Studio album by Barenaked Ladies
- Released: 17 November 2017
- Recorded: January – February 2017
- Genre: Alternative rock
- Length: 48:56
- Label: Vanguard
- Producer: Gavin Brown

Barenaked Ladies chronology
| Ladies and Gentlemen: Barenaked Ladies and The Persuasions (2017) | Fake Nudes (2017) | Fake Nudes: Naked (2019) |

Singles from Fake Nudes
- "Lookin' Up" Released: 8 September 2017;

= Fake Nudes =

Fake Nudes is the twelfth studio album by Canadian rock band Barenaked Ladies. It is the band's twelfth full-length original-material studio album and their 16th overall. It was recorded from January to February 2017 at Noble Street Studios in Toronto, Ontario, and was released on 17 November 2017 through Vanguard.
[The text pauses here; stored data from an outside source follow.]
-- ==== Sys2Proof/Machine/ArbiterCommands.lean ====
section
/-!
DEFINITION. The arbiter commands (7.4, R134 to R136).
-/

namespace Sys2Proof.Machine

/-- The order mode of an operand (7.4). -/
def OrderMode.ofWord (w : Word) : Option OrderMode :=
  if w = 0 then some .fixed else if w = 1 then some .rotating else none

/-- ARBITER MODE as the arbiter takes it (R134). -/
def ownArbiterMode (mode : Word) (s : State) : Taken :=
  match OrderMode.ofWord mode with
  | none => s.refuse .badOperand
  | some m => { s with arbiter := { s.arbiter with mode := m } }.ok

/-- SET BOTTOM as the arbiter takes it (R135). -/
def ownSetBottom (lane : Word) (s : State) : Taken :=
  match indexBelow 12 lane with
  | none => s.refuse .badOperand
  | some l => { s with arbiter := s.arbiter.setLast (s.lane l).cls l }.ok

/-- The next-grant word (11.2): a lane, 12 for the host request, 13 for clearing, 65,535 for none. -/
def nextGrantWord : Option Grant → Word
  | none => noneWord
  | some .clearing => 13
  | some .host => 12
  | some (.commit l) => word l.val
  | some (.tap l) => word l.val

/-- The lane the engine serves in DECIDING or COMMITTING (R136 word 6). -/
def Engine.lane : Engine → Option Lane
  | .deciding d => some d.lane
  | .committing c => some c.lane
  | .idle => none
  | .host _ => none
  | .clearing _ => none

/-- POLL LANES as the arbiter takes it (R136). -/
def ownPollLanes (s : State) : Taken :=
  s.reply [laneSetWord s.arbiter.tapPending, laneSetWord s.arbiter.commitPending,
    flagWord s.arbiter.hostRequest, nextGrantWord s.nextGrant, word s.engine.code,
    indexWord s.engine.lane, word s.arbiter.mode.code, indexWord s.arbiter.lastOrdinary,
    indexWord s.arbiter.lastAssisted]

/-- ARBITER_MODE (R134). -/
def execArbiterMode (mode : Word) (s : State) : Result :=
  .next (s.hostDirect .arbiterMode (ownArbiterMode mode))

/-- SET_BOTTOM (R134, R135). -/
def execSetBottom (lane : Word) (s : State) : Result := .next (s.hostDirect .setBottom (ownSetBottom lane))

/-- POLL_LANES (R134, R136). -/
def execPollLanes (s : State) : Result := .next (s.hostDirect .pollLanes ownPollLanes)

end Sys2Proof.Machine
end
The album was formally announced on 5 September 2017 and was made available for pre-order on 8 September 2017. Online pre-orders include six instant-gratification downloads, released two per month (including two on the pre-order date): "Bringing It Home", and the lead single, "Lookin' Up". The album's lead song, "Canada Dry", was released for download on 22 September 2017. "Invisible Fence" was released for streaming on 5 October 2017, then for download the following day. "We Took The Night" was made available for download on 21 October 2017. The final pre-release song, "Sunshine", was released for streaming on 2 November 2017, then for download the following day. The band recorded the album with producer Gavin Brown, who has produced several recordings for the band and its members since 2013.

Fake Nudes was also released physically on CD and vinyl. The song "20/20 Hindsight" was deleted from the vinyl version of the album.

The title Fake Nudes is a parody of the term "fake news" while indirectly referencing the band's name.

Professional ratings
Review scores
| Source | Rating |
| ABC News | Star |
| AllMusic | Star |

==Singles==
The lead single from the album, "Lookin' Up", was made available for download, alongside "Bringing It Home" on the pre-order date of 8 September 2017. The official music video was produced by Rooster Teeth, who have produced a number of the band's music videos since Grinning Streak in 2013.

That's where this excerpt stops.